Diagnostische Kriterien

  • Früherer Zoster
  • Anhaltende oder vor kurzem aufgekommene Schmerzen im gleichen Innervationsareal wie in der akuten Phase mehr als 3 Monate nach dem Ausbruch von Zoster

Anamnese

  • Früherer Zoster
    • am häufigsten nach einer Beteiligung des Trigeminus und bei Patient*innen über 60 Jahre
    • auch häufig bei Beteiligung der thorakalen (T4–T6) und zervikalen Nervenwurzeln
  • Neuropathische Schmerzen 
    • Sehr häufig sind anhaltende brennende Schmerzen.
    • Der Schmerz folgt der Ausbreitung der ursprünglichen Infektion, kann sich aber auch über die typischerweise betroffenen Dermatome hinaus ausbreiten.10
    • Auch spontan einschießende, stechende oder stoßartige Schmerzen (wie ein elektrischer Schlag) sind typisch für die Post-Zoster-Neuralgie, aber auch für andere lokalisierte neuropathische Schmerzsyndrome wie die Trigeminusneuralgie oder Stumpfschmerzen.
    • Auch die Schmerzintensität variiert, ist aber oft sehr intensiv und kräftig.
    • Eine Hypersensitivität der Haut, bei der kleine oder unbedeutende Reize starke Schmerzen auslösen (Allodynie), ist häufig.11
      • Die mechanische Allodynie ist typisch für die Post-Zoster-Neuralgie, während die Kälteallodynie eher nach Nervenverletzungen, bei bestimmten Neuropathien und chemotherapieinduziert auftreten.10
  • Die Lebensqualität kann erheblich reduziert sein; es kann zu psychosozialen Problemen, Schlafstörungen, Appetitverlust und verminderter Libido kommen.

Klinische Untersuchung

  • In der Regel liegen keine sichtbaren Symptome vor, wenn der Ausschlag zurückgegangen ist. Im betroffenen Areal bestehen jedoch Allodynie und Hypersensitivität.
    Aktuelle Zoster-Infektion
    Aktuelle Zoster-Infektion

Ergänzende Untersuchungen

  • Der gesamte Abschnitt basiert auf dieser Referenz.10
  • In der Regel kann die Diagnose aufgrund der Anamnese und der klinischen Präsentation gestellt werden.
  • In seltenen Fällen, etwa wenn ein Zoster mit den typischen Effloreszenzen nicht erinnerbar ist, können neuropathische Schmerzen (siehe dort) eine breitere differenzialdiagnostische Abklärung erforderlich machen.
  • Dazu gehört u. a. die Bestimmung von Entzündungsparametern und ggf. eine VZV-Serologie in Blut und Liquor. 

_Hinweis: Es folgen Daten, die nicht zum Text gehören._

/-- Bundle `b` goes out of service (R225): a port that carries flits is DEGRADED then, one that trains when it comes up. -/
def State.loseBundle (s : State) (p b : Nat) : State :=
  if s.bundleUp p b then
    let s := s.setFld (Fld.lnkPortStatus_bundleUp p) (s.fld (Fld.lnkPortStatus_bundleUp p) - 2 ^ b)
    let s := s.setFld (Fld.lnkPortStatus_bundleLost p) (s.fld (Fld.lnkPortStatus_bundleLost p) ||| 2 ^ b)
    let none_ : Bool := s.fld (Fld.lnkPortStatus_bundleUp p) = 0
    let s := if none_ || !s.portUp p then s else s.setPortState p pDegraded
    let s := s.setBundle p b {}
    let s := s.logError eBundleLost p (BitVec.ofNat 64 b) (s.raw (Reg.lnkPortStatus p))
    let express : Bool := s.fld (Fld.xptHolder_holder p b) = 1
    let s := if none_ then s.portFails p else s
    if b = 0 || express then s.loomFaultHere (some p) 2 else s
  else s

/-! ### Replay and retraining (R221 to R223) -/

/-- Bundle `b` begins to retrain. -/
def State.retrain (s : State) (p b : Nat) : State :=
  let s := s.setBundle p b { s.bundle p b with retrainFrom := some s.beat }
  (s.count (Fld.lnkRetrain_count p)).setPortState p pRetrain

/-- A replay of every unacknowledged flit begins; after 16 replays of the oldest without progress the bundle retrains. -/
def State.replay (s : State) (p b : Nat) : State :=
  let x := s.bundle p b
  match x.unacked with
  | [] => s
  | f :: _ =>
    if 16 ≤ f.replays then s.retrain p b
    else
      let again := x.unacked.map fun f => { f with replays := f.replays + 1 }
      (s.setBundle p b { x with unacked := again, resend := again.length }).count (Fld.lnkReplay_count p)

/-- Takes the ACK of a received flit: every flit up to it is acknowledged, and the others have made progress. -/
def Bundle.acked (x : Bundle) (ack : Nat) : Bundle :=
  match x.unacked with
  | [] => x
  | f :: _ =>
    let n := (ack + 1025 - f.seq) % 1024
    if n = 0 ∨ x.unacked.length < n then x
    else
      let left := (x.unacked.drop n).map fun (g : SentFlit) => { g with replays := 0 }
      { x with unacked := left, resend := min x.resend left.length }

/-- Terminating bundles of a port. -/
def State.termBundles (s : State) (p : Nat) : List Nat :=
  (List.range nBundles).filter fun b => s.bundleUp p b && s.fld (Fld.xptPort_mode p b) = 1

/-- Replay buffer shares of a port (R223): none for a bundle that does not terminate here. -/
def State.setShares (s : State) (p : Nat) : State :=
  let bs := s.termBundles p
  let sum := (bs.map fun b => s.fld (Fld.lnkBundle_rtt p b)).sum
  (List.range nBundles).foldl (fun s b =>
    let n := if bs.contains b && sum ≠ 0 then 512 * s.fld (Fld.lnkBundle_rtt p b) / sum else 0
    s.setFld (Fld.lnkBundle_share p b) n) s

/-- Whether bundle `b` has room in the replay buffer of its port (R223): in its share, or, before shares are set, among the 512
flits of the port. -/
def State.roomIn (s : State) (p b : Nat) : Bool :=
  let shares := ((List.range nBundles).map fun b => s.fld (Fld.lnkBundle_share p b)).sum
  if shares = 0 then ((List.range nBundles).map fun b => (s.bundle p b).unacked.length).sum < 512
  else (s.bundle p b).unacked.length < s.fld (Fld.lnkBundle_share p b)

/-- State of a port that has bundles in service and none retraining. -/
def State.settlePort (s : State) (p : Nat) : State :=
  let busy := (List.range nBundles).any fun b => s.bundleUp p b && (s.bundle p b).retrainFrom.isSome
  if s.portState p = pRetrain && !busy then
    s.setPortState p (if s.fld (Fld.lnkPortStatus_bundleLost p) = 0 then pUp else pDegraded) else s

/-- REPLAY_TIMEOUT (R221). -/
def replayTimeout (p b : Nat) (s : State) : State :=
  match (s.bundle p b).unacked with
  | f :: _ => if f.beat + s.fld (Fld.lnkCtrl_replayTmo p) < s.beat ∧ (s.bundle p b).retrainFrom.isNone then s.replay p b else s
  | [] => s

/-- REPLAY_TIMEOUT. -/
def execReplayTimeout (p b : Nat) (s : State) : Out :=
  onUnit (p < nPorts && b < nBundles) (whenDo s.sys.tclk s (replayTimeout p b))

/-- RETRAIN_DONE (R222): within 17,500 beats the bundle resumes with a replay from the oldest unacknowledged flit. -/
def retrainDone (p b rtt : Nat) (s : State) : State :=
  let x := s.bundle p b
  match x.retrainFrom with
  | some t =>
    if t + 17500 < s.beat then (s.loseBundle p b).settlePort p
    else
      let again := x.unacked.map fun (f : SentFlit) => { f with replays := 0 }
      let s := s.setBundle p b { x with retrainFrom := none, unacked := again, resend := again.length }
      let s := (s.setFld (Fld.lnkBundle_rtt p b) rtt).setShares p
      let s := if x.unacked.isEmpty then s else s.count (Fld.lnkReplay_count p)
      s.settlePort p
  | none => s

/-- RETRAIN_DONE. -/
def execRetrainDone (p b rtt : Nat) (s : State) : Out :=
  onUnit (p < nPorts && b < nBundles) (whenDo s.sys.tclk s (retrainDone p b rtt))

/-- RETRAIN_FAIL (R222): the bundle is lost. -/
def retrainFail (p b : Nat) (s : State) : State :=
  match (s.bundle p b).retrainFrom with
  | some t => if t + 17500 < s.beat then (s.loseBundle p b).settlePort p else s
  | none => s

/-- RETRAIN_FAIL. -/
def execRetrainFail (p b : Nat) (s : State) : Out :=
  onUnit (p < nPorts && b < nBundles) (whenDo s.sys.tclk s (retrainFail p b))

/-! ### Sending (R216 to R219, R229, R230) -/

/-- Whether flit `f` belongs on bundle `b`: on its express path's bundles, or on one that carries no express path (R246). -/
def State.fitsBundle (s : State) (p b : Nat) (f : OutFlit) : Bool :=
  if f.mask = 0 then s.fld (Fld.xptHolder_holder p b) ≠ 1 else f.mask.getLsbD b

/-- Whether a bundle may send flit `f`: a LINK flit always, any other only between accepted neighbours (R232) and with a credit
of its channel; and room in the replay buffer. -/
def State.maySend (s : State) (p b : Nat) (f : OutFlit) : Bool :=
  s.fitsBundle p b f && (f.type = 2 || (s.portUp p && 0 < SMap.get (s.bundle p b).credits 0 f.vc)) && s.roomIn p b

/-- The first flit of channel `vc` in a port's queue that a bundle may send. -/
def State.readyFlit (s : State) (p b vc : Nat) : Option OutFlit :=
  (s.port p).txq.find? fun f => f.vc = vc && s.maySend p b f

/-- Slots that channel `vc` has waited on bundle `b`. -/
def Port.waitedOn (x : Port) (b vc : Nat) : Nat := SMap.get x.waited 0 (8 * b + vc)

/-- The next flit of a bundle (R229, R230). On a ring port VC 1, then a packet flit that has waited 127 slots on the bundle,
then warp, then the packet channels; on a cross port a channel that has waited 64 slots, then VC 1, 2, 4, 3, 5. Between packet
channels of a ring port the order of R230 stands (log 29). -/
def State.nextFlit (s : State) (p b : Nat) : Option OutFlit :=
  let packets := [2, 4, 3, 5]
  let ready := fun (vs : List Nat) => vs.findSome? fun v => s.readyFlit p b v
  if s.ringPort p then
    let late := packets.findSome? fun v => (s.port p).txq.find? fun f =>
      f.vc = v && 127 ≤ SMap.get f.waits 0 b && s.maySend p b f
    (ready [1]).or (late.or (ready (0 :: packets)))
  else (ready (packets.filter fun v => 64 ≤ (s.port p).waitedOn b v)).or (ready (1 :: packets))

/-- Counts one more slot waited on bundle `b` for every flit of VC 1 to 5, and for every channel, that was ready and was not
taken. -/
def State.noteSlots (s : State) (p b : Nat) (taken : OutFlit) : State :=
  let x := s.port p
  let w := [1, 2, 3, 4, 5].foldl (fun w v =>
    if v = taken.vc then SMap.set w 0 (8 * b + v) 0
    else if (s.readyFlit p b v).isSome then SMap.put w (8 * b + v) (x.waitedOn b v + 1) else w) x.waited
  let q := (x.txq.erase taken).map fun (f : OutFlit) =>
    if f.vc ≠ 0 && s.maySend p b f then { f with waits := SMap.put f.waits b (SMap.get f.waits 0 b + 1) } else f
  s.setPort p { x with waited := w, txq := q }

/-- Whether credits may be returned: none before READY, none to a neighbour that is not accepted, none of VC 0 while the device
holds the port (R219, R232, 07 R276). -/
def State.mayReturn (s : State) (p vc : Nat) : Bool :=
  (s.serving || s.devState = stFaulted) && s.portUp p && !(vc = 0 && s.holdsWarp p)

/-- The channel whose credits the next flit returns. -/
def State.creditVc (s : State) (p b : Nat) : Option Nat :=
  ((s.bundle p b).owed.find? fun e => s.mayReturn p e.1 && e.2 ≠ 0).map (·.1)

/-- Whether the header of a flit would carry something. -/
def State.owes (s : State) (p b : Nat) : Bool := (s.bundle p b).nak || (s.creditVc p b).isSome

/-- The link CRC (R217). -/
def linkCrc (bs : Bytes) : W64 := ~~~(crcRun (BitVec.allOnes 64) bs)

/-- The header word of a flit (R216). -/
def headerWord (type vc seq ack : Nat) (nak : Bool) (credVc cred route : Nat) : Nat :=
  type % 16 * 2 ^ 60 + vc % 8 * 2 ^ 57 + seq % 1024 * 2 ^ 47 + ack % 1024 * 2 ^ 37 + (if nak then 2 ^ 36 else 0) +
    credVc % 8 * 2 ^ 33 + cred % 64 * 2 ^ 27 + route % 2 ^ 27

/-- ROUTE as it is sent: the spec gives none for IDLE, BARRIER and FAULT flits, where it is free. -/
def sentRoute (type : Nat) (route : BitVec 27) (free : W64) : Nat :=
  if type = 0 ∨ type = 4 ∨ type = 5 then free.toNat else route.toNat

/-- A flit leaves on a bundle: its header takes the ACK, a NAK and up to 63 credits of one channel; a payload that the spec does
not lay out to its end is free there, as is CRED_VC with no credits (R216, R217, R219). -/
def State.putOnWire (s : State) (p b type vc seq : Nat) (route : BitVec 27) (payload : Bytes) : State :=
  let x := s.bundle p b
  let f := s.freeWord
  let g := f.2.freeBytes (flitPayload - payload.length)
  let cv := s.creditVc p b
  let have_ := match cv with
    | some v => min (SMap.get x.owed 0 v) 63
    | none => 0
  let w := headerWord type vc seq (x.expected + 1023) x.nak (cv.getD (f.1.toNat / 2 ^ 32)) have_ (sentRoute type route f.1)
  let body := leBytes w 8 ++ payload.take flitPayload ++ g.1
  let owed := match cv with
    | some v => SMap.put x.owed v (SMap.get x.owed 0 v - have_)
    | none => x.owed
  g.2.setBundle p b { x with nak := false, owed := owed, wire := body ++ leBytes (linkCrc body).toNat 8 }

/-- One more flit has gone out on port `p` since the last idle flit. -/
def State.sentOne (s : State) (p : Nat) : State := s.setPort p { s.port p with sinceIdle := (s.port p).sinceIdle + 1 }

/-- An IDLE flit: its VC and SEQ mean nothing, and are free. -/
def State.sendIdle (s : State) (p b : Nat) : State :=
  let f := s.freeWord
  let s := f.2.putOnWire p b 0 (f.1.toNat % 8) (f.1.toNat / 8) 0 []
  s.setPort p { s.port p with sinceIdle := 0 }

Indikationen zur Überweisung

  • Anhaltende Schmerzen, die schlecht auf die Therapie ansprechen.

Therapie

Leitlinie: Pharmakotherapie zosterbedingter Schmerzen2

Nozizeptive Zoster-assoziierte Schmerzen

  • Eine umgehende Therapie bei Zoster-assoziierten Schmerzen mittels systemischer Analgetika wird empfohlen.
  • Eine analgetische Therapie des nozizeptiven Zosterschmerzes entsprechend dem WHO-Schmerzstufenschema wird empfohlen:
    • geringe Schmerzintensität: NSAR oder andere Nicht-Opioidanalgetika
    • mittlere Schmerzintensität: Kombination von Nicht-Opioidanalgetika mit schwach wirksamen Opioiden
    • starke Schmerzintensität: Kombination von Nicht-Opioidanalgetika mit stark wirksamen Opioiden

Neuropathische Schmerzen (Post-Zoster-Neuralgie)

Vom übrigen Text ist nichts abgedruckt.